INFORMATION PROVIDED START
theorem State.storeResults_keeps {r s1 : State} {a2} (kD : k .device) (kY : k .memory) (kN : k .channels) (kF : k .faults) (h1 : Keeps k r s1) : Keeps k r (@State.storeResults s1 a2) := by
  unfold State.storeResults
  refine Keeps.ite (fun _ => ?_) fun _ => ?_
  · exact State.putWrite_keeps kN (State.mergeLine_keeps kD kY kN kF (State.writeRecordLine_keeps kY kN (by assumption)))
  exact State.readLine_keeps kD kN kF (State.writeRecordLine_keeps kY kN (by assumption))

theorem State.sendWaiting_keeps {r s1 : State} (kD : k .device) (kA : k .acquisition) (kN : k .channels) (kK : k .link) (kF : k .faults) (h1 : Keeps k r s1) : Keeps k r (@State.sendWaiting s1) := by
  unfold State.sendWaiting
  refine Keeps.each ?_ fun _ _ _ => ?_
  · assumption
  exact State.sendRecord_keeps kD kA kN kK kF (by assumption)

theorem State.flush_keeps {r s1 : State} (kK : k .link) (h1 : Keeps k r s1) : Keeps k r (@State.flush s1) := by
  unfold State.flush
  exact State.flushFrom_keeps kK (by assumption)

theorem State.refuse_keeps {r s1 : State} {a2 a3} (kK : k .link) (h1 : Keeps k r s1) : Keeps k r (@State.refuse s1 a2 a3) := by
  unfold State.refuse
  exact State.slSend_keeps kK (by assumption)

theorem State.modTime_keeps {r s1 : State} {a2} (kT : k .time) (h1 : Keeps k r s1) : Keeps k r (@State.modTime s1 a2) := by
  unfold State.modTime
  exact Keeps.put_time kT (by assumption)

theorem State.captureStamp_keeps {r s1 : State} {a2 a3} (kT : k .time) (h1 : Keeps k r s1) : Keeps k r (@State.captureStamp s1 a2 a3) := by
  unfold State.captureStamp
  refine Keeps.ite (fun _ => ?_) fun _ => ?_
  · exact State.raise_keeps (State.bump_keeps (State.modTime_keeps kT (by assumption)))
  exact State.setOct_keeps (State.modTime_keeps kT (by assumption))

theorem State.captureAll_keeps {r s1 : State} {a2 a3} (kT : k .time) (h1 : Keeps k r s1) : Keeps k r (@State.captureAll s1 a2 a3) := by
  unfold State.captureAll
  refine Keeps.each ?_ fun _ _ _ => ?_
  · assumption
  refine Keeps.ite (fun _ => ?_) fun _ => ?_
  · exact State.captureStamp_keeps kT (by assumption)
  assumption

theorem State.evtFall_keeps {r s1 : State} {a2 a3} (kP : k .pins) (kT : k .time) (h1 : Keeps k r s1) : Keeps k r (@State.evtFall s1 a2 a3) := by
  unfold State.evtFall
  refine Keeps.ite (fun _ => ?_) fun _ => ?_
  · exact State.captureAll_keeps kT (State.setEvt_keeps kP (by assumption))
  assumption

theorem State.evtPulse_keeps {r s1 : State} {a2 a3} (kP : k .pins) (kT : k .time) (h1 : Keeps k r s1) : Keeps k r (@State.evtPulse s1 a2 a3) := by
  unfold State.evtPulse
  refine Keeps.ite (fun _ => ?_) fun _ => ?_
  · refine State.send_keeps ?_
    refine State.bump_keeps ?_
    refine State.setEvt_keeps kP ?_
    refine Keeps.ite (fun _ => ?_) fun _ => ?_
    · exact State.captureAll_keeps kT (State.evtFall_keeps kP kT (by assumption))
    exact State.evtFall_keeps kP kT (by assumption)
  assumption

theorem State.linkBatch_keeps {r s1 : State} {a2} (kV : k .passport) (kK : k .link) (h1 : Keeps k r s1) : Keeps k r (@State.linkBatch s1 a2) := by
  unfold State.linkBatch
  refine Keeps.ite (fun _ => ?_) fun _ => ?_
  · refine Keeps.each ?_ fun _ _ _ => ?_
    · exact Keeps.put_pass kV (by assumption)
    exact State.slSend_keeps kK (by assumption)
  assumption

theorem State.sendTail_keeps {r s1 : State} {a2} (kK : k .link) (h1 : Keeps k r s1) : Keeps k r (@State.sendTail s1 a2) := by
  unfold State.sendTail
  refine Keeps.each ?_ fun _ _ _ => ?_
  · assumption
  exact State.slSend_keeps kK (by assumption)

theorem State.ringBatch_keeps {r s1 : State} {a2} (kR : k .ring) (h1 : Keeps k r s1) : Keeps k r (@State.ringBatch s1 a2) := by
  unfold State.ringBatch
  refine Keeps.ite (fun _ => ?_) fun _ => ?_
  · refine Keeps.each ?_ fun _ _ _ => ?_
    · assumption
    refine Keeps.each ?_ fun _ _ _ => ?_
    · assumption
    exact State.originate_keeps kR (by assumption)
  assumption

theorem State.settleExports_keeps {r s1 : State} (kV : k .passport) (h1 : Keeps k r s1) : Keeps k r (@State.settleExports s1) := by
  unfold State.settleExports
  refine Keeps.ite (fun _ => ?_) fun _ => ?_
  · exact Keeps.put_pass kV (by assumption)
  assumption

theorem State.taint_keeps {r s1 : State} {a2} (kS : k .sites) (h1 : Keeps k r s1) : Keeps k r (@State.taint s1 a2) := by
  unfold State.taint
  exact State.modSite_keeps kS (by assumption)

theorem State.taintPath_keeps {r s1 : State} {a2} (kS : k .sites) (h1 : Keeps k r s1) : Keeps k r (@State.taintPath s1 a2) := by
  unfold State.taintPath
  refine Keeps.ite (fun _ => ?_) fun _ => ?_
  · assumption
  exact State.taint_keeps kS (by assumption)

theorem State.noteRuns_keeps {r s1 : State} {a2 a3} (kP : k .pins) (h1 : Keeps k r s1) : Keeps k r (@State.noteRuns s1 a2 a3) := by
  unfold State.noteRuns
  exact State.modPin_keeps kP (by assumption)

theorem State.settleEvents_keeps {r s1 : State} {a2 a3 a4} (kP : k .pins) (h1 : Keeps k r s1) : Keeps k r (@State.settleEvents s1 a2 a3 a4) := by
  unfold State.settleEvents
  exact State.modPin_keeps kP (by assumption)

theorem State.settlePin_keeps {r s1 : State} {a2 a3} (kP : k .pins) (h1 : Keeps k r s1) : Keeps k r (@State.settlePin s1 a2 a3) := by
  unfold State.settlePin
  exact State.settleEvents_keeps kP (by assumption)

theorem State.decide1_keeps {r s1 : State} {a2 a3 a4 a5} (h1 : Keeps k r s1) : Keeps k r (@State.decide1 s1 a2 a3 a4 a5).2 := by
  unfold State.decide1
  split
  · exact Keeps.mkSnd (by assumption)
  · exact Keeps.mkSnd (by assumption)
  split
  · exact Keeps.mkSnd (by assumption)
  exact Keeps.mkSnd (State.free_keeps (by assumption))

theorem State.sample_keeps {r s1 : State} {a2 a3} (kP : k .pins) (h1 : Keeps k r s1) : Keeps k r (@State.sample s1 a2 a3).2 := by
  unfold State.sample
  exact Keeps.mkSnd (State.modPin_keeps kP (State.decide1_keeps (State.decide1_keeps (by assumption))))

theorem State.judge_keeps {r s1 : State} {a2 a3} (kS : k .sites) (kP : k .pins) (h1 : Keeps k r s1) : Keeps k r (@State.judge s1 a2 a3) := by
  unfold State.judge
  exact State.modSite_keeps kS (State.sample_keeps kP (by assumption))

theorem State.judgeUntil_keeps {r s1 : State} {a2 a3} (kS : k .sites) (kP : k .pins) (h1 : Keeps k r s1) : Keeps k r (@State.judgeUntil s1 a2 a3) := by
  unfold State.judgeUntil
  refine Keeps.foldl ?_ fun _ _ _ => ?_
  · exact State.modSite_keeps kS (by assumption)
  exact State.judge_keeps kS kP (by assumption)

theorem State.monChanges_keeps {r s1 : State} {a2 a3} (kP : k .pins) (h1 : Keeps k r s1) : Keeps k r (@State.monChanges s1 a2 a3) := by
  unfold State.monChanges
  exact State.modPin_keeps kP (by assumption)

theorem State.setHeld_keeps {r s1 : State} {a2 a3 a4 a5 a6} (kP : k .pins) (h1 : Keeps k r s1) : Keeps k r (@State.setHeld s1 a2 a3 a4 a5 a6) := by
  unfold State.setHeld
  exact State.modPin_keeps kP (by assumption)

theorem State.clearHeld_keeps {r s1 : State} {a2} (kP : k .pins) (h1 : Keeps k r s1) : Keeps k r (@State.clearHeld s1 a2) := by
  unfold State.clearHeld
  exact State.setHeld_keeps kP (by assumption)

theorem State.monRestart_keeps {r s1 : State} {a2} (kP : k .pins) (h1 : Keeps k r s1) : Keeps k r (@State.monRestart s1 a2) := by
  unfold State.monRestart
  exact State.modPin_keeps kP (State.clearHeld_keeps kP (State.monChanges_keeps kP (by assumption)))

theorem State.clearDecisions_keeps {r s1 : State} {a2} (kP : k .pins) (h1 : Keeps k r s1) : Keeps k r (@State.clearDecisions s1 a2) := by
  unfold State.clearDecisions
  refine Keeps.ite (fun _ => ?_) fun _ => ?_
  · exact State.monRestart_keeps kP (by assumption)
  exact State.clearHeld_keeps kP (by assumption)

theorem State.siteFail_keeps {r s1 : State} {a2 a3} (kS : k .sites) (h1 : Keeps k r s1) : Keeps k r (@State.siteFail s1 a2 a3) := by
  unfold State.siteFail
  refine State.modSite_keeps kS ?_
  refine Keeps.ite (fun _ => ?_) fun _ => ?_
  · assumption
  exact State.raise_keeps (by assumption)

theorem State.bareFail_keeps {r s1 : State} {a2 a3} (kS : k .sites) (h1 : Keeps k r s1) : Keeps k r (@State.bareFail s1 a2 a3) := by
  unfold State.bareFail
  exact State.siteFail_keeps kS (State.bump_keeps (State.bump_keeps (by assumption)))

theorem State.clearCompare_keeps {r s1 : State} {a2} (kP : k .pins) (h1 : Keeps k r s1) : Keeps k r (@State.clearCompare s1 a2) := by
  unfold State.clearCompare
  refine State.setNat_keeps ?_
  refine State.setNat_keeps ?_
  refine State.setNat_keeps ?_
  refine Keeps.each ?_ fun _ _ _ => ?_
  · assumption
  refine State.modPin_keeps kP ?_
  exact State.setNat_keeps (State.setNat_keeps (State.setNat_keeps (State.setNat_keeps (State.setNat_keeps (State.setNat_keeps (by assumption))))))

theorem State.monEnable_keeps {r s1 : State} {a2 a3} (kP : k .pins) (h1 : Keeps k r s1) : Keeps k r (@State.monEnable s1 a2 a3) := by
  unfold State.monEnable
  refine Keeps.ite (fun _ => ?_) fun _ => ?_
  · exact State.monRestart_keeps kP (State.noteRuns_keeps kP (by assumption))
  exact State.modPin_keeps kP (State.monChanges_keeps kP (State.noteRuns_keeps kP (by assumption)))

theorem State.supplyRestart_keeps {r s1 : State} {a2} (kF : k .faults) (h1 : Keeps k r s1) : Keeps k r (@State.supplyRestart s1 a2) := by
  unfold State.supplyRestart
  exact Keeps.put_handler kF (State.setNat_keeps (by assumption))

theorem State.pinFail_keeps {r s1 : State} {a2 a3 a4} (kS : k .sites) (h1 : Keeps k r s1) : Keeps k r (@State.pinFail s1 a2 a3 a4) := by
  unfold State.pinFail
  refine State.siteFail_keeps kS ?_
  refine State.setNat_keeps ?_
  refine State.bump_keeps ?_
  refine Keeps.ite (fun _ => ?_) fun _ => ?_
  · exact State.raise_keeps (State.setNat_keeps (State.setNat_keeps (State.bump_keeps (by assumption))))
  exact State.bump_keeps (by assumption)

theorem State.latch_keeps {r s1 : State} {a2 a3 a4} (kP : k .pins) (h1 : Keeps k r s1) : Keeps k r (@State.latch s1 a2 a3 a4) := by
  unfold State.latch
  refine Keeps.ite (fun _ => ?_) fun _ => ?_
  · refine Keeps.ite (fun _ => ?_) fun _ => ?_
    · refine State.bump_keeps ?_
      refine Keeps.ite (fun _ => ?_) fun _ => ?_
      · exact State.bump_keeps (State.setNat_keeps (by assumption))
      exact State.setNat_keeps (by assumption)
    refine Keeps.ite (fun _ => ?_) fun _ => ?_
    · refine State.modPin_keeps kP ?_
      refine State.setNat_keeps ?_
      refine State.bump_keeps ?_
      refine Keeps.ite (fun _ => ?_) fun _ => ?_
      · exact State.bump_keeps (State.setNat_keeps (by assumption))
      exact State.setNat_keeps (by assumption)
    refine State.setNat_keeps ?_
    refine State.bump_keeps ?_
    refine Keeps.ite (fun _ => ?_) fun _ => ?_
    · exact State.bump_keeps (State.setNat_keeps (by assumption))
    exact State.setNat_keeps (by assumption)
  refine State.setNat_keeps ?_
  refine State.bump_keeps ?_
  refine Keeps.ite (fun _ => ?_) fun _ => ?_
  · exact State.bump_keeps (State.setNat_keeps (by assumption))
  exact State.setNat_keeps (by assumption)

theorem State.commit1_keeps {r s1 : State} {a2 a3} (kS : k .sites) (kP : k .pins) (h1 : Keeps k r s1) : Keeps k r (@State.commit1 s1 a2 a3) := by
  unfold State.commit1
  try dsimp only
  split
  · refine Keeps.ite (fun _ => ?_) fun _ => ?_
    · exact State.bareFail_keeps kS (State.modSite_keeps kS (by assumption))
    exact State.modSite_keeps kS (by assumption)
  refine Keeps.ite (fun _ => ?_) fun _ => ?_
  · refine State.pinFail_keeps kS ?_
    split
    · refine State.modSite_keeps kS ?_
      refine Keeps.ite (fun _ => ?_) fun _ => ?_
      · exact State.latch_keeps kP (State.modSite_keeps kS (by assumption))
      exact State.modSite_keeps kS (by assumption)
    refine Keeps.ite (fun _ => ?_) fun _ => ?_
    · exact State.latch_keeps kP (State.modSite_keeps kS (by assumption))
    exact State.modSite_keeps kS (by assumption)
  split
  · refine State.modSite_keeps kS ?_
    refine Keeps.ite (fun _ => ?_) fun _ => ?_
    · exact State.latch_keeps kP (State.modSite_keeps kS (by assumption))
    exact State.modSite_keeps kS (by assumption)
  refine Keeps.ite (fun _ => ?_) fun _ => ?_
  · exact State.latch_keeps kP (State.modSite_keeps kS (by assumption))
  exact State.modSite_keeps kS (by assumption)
INFORMATION PROVIDED END
> **TASK ITEM**: Of the lines above, retype only those from the line containing "(@State.supplyRestart s1 a2) := by" through the line containing "(State.bump_keeps (by assumption))))", including both, exactly.

> **ANSWER BOX**:
theorem State.supplyRestart_keeps {r s1 : State} {a2} (kF : k .faults) (h1 : Keeps k r s1) : Keeps k r (@State.supplyRestart s1 a2) := by
  unfold State.supplyRestart
  exact Keeps.put_handler kF (State.setNat_keeps (by assumption))

theorem State.pinFail_keeps {r s1 : State} {a2 a3 a4} (kS : k .sites) (h1 : Keeps k r s1) : Keeps k r (@State.pinFail s1 a2 a3 a4) := by
  unfold State.pinFail
  refine State.siteFail_keeps kS ?_
  refine State.setNat_keeps ?_
  refine State.bump_keeps ?_
  refine Keeps.ite (fun _ => ?_) fun _ => ?_
  · exact State.raise_keeps (State.setNat_keeps (State.setNat_keeps (State.bump_keeps (by assumption))))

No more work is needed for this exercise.